▸ **WHAT THE TASK ASKS**
Nothing but the lines from the one containing "if l.retry.length <" through the one containing "def State.drive (s", both included, should be given again, each exactly as written below.

Top of MATERIAL FOR THE TASK

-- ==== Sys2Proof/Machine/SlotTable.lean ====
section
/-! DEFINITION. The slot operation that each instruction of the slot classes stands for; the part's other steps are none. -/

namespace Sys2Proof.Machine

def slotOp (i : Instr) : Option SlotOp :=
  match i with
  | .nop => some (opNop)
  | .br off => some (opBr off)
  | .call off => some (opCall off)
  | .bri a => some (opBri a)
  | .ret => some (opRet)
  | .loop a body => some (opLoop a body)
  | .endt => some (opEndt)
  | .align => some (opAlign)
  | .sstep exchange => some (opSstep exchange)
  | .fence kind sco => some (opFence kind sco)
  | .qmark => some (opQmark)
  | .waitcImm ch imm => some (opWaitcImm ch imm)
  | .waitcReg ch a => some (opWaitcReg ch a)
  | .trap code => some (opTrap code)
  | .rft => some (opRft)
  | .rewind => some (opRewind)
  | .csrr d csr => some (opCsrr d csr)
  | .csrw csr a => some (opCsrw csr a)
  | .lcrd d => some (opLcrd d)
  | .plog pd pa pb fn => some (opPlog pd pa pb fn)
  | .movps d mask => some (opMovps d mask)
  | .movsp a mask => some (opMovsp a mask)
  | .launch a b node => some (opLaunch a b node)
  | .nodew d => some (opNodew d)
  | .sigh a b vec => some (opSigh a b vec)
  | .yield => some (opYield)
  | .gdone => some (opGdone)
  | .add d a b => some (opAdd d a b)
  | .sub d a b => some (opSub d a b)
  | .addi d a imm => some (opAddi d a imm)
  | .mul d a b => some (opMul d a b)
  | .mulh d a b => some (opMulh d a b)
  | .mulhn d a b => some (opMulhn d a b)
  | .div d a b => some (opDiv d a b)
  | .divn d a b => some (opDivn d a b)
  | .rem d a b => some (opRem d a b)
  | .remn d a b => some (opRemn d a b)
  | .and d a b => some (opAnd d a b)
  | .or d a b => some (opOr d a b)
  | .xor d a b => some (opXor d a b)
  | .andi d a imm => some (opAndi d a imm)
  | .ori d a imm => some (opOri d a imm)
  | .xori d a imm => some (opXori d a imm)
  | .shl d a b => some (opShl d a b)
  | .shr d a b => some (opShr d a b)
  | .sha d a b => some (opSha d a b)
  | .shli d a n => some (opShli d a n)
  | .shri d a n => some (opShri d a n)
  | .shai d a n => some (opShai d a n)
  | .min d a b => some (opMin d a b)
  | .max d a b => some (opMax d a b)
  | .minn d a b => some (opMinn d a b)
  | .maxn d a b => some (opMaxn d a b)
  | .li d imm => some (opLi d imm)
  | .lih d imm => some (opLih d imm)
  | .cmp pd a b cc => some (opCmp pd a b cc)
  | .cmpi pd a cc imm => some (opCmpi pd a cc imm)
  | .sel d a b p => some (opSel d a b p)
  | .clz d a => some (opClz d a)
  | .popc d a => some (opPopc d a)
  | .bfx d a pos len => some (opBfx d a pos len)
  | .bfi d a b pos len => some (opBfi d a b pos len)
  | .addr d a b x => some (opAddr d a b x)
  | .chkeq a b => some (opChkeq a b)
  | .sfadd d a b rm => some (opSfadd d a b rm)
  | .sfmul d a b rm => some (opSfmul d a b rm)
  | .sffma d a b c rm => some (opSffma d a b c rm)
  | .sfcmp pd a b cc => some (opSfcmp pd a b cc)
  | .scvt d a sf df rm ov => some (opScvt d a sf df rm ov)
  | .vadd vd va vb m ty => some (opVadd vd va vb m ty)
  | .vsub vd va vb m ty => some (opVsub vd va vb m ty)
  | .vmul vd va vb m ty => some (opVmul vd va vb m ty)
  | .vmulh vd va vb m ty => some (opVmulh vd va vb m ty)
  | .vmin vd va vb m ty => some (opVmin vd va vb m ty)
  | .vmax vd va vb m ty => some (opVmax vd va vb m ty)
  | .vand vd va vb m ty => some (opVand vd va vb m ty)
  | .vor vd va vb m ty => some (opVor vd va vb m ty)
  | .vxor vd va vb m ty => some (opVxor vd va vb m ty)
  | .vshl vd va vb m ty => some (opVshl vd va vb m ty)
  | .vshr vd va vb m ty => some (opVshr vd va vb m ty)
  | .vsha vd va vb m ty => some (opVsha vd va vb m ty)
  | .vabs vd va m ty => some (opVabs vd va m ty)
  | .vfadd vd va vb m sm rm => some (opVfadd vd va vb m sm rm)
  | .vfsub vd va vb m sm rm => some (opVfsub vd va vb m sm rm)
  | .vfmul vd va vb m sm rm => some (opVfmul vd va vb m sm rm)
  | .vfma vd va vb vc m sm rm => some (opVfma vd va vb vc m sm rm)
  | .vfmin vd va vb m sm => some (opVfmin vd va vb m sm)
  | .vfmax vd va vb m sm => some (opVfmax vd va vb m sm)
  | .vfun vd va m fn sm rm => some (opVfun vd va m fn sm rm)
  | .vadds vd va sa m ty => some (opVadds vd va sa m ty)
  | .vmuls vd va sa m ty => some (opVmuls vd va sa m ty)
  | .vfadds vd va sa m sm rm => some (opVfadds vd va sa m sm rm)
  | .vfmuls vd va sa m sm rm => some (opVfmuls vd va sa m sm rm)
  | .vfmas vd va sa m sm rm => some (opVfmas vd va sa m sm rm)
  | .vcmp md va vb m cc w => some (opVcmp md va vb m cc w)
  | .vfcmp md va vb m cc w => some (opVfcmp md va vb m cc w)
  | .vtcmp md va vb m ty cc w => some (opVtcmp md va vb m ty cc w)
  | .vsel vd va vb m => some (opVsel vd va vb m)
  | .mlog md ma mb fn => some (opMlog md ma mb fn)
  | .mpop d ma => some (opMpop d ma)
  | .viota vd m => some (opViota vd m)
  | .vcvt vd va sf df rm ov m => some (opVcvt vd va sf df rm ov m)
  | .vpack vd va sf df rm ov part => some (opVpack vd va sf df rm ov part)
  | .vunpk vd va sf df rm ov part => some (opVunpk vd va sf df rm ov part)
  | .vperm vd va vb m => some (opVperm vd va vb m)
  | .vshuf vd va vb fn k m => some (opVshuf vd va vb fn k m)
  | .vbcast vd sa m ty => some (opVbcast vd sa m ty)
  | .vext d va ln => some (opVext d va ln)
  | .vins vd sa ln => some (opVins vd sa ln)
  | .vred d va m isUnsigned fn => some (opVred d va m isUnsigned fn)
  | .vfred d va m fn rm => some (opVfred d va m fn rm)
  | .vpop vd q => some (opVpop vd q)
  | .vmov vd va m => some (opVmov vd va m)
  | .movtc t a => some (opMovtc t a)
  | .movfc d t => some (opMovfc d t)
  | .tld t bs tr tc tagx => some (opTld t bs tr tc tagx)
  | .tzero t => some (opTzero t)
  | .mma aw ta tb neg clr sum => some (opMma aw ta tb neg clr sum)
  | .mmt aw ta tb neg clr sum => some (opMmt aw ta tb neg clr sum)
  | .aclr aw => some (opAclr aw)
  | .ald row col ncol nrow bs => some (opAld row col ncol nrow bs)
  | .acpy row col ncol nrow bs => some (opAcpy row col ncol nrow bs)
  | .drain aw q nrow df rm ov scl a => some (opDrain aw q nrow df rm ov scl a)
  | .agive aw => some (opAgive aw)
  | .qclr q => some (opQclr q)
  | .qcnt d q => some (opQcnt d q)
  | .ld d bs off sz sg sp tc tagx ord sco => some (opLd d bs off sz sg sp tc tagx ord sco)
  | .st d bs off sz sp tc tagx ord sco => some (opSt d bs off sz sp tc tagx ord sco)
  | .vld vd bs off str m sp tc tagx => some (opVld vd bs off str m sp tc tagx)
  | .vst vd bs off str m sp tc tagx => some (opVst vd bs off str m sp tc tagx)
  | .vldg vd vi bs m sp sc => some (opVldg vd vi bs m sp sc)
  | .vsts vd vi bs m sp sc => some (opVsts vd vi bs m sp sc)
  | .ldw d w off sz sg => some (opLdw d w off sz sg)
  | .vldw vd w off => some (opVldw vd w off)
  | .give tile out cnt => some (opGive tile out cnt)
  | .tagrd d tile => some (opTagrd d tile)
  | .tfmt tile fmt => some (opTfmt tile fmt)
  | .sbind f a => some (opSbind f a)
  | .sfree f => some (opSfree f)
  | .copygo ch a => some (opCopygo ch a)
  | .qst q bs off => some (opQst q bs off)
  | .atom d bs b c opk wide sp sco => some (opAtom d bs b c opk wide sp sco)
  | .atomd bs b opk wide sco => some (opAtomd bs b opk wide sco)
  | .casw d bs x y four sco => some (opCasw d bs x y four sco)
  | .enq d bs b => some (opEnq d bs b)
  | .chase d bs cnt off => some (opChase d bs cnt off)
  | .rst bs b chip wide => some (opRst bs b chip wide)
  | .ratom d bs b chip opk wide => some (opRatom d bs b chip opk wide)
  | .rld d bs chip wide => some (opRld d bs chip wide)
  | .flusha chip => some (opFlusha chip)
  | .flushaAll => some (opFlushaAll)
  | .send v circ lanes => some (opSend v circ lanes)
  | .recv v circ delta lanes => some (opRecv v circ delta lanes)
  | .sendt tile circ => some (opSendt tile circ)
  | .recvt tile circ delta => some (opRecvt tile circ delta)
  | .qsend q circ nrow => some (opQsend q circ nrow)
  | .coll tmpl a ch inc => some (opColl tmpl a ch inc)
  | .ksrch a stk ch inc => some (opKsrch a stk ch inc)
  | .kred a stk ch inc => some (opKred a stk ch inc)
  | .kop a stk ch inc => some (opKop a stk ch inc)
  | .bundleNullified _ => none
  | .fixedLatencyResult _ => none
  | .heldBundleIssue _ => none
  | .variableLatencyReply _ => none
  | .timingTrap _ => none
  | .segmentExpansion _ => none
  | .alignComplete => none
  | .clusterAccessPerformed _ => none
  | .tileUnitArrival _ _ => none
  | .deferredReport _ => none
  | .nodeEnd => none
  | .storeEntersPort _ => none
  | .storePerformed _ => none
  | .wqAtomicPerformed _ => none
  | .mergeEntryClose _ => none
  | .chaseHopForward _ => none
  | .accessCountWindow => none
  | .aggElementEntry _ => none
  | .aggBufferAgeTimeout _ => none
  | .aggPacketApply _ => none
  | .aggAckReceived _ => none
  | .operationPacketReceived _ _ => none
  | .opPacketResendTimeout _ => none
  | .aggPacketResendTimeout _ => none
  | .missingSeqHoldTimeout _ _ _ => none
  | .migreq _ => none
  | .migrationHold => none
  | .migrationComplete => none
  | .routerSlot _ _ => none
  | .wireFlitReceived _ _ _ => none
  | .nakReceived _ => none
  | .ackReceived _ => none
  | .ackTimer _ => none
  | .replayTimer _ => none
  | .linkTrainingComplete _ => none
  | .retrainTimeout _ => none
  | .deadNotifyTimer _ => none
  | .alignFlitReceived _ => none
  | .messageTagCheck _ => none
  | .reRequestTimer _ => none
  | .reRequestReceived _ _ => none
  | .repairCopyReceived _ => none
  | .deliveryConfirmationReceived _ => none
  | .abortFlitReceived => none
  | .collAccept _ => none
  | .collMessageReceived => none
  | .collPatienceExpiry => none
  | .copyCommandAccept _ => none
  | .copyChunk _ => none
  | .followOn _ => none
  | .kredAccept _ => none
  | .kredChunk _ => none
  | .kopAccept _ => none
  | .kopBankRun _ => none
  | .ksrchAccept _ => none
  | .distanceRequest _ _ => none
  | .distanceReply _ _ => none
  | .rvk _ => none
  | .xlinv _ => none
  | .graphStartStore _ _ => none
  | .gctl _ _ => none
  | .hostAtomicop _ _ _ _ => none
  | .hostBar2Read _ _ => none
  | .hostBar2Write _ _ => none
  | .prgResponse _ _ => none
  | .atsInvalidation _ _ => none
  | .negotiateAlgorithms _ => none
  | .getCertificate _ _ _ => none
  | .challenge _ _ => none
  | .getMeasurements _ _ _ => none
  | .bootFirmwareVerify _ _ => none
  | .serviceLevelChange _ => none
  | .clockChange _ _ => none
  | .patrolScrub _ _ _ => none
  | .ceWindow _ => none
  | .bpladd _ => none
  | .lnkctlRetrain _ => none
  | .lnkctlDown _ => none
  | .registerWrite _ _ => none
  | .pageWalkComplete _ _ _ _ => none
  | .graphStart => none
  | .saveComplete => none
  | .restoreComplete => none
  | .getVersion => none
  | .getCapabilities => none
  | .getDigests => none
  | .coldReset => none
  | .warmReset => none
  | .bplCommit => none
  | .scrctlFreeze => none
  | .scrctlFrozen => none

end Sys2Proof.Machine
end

Bottom of MATERIAL FOR THE TASK
Top of MATERIAL FOR THE TASK

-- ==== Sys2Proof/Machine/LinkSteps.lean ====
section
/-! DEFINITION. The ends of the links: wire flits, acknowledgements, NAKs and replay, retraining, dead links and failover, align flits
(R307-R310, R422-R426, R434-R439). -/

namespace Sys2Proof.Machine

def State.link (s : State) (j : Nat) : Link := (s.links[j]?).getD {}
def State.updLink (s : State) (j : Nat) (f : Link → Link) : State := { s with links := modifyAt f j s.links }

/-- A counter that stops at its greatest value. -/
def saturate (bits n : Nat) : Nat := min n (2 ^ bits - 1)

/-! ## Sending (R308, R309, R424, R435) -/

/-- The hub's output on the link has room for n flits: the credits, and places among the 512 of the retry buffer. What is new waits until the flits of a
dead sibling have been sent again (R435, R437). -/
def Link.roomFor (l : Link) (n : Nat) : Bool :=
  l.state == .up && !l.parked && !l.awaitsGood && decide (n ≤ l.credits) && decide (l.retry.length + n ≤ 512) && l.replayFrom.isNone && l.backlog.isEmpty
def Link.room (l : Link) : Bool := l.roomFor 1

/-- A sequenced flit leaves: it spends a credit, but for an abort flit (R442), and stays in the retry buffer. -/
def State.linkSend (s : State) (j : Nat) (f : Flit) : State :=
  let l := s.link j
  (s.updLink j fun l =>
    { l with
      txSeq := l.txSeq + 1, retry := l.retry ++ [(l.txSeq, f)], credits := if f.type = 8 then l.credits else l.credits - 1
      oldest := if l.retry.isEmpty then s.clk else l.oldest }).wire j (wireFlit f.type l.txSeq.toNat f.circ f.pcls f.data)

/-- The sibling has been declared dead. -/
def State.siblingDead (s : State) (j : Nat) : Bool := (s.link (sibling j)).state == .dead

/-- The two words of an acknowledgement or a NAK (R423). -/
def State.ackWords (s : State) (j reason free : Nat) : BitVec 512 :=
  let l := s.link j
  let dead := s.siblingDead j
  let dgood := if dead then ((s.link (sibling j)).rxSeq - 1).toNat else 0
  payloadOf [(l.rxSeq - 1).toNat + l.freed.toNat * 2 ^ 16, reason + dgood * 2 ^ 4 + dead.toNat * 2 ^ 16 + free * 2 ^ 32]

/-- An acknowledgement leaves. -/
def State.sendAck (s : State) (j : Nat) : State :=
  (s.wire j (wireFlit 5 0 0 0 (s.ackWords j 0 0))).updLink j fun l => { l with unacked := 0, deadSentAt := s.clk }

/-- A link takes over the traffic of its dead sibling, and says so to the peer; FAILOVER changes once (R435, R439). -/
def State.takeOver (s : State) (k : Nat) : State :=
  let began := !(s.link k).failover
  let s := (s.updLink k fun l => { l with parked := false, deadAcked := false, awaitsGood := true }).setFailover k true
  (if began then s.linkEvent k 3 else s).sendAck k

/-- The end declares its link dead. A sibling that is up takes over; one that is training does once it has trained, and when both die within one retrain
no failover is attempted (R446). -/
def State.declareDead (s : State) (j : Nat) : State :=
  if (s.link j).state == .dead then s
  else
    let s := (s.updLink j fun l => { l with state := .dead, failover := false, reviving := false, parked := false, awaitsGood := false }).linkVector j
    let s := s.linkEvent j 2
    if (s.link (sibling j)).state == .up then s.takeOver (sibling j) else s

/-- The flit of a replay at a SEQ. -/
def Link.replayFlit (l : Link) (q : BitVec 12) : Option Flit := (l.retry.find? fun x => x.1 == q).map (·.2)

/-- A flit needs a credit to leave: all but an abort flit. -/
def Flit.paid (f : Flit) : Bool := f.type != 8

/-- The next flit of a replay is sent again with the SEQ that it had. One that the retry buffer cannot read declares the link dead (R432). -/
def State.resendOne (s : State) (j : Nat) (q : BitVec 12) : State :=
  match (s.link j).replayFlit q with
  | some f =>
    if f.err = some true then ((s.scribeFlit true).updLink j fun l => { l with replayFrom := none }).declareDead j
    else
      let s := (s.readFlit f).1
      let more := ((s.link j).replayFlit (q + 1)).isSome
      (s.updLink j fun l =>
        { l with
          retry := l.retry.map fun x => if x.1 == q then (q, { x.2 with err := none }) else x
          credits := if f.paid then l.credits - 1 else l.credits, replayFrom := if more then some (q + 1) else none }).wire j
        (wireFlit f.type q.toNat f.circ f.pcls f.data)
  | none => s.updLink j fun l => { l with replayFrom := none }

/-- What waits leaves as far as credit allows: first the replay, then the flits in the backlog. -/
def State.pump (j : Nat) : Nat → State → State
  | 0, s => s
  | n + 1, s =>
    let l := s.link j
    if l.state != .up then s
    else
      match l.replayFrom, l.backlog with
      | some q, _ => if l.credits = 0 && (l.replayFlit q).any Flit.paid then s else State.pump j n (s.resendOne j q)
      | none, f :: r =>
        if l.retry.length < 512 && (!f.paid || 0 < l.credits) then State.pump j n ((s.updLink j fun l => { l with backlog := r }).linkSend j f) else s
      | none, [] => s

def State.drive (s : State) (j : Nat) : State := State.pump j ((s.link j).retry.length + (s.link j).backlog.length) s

Bottom of MATERIAL FOR THE TASK

▸ **EXPECTED ANSWER**
        if l.retry.length < 512 && (!f.paid || 0 < l.credits) then State.pump j n ((s.updLink j fun l => { l with backlog := r }).linkSend j f) else s
      | none, [] => s

def State.drive (s : State) (j : Nat) : State := State.pump j ((s.link j).retry.length + (s.link j).backlog.length) s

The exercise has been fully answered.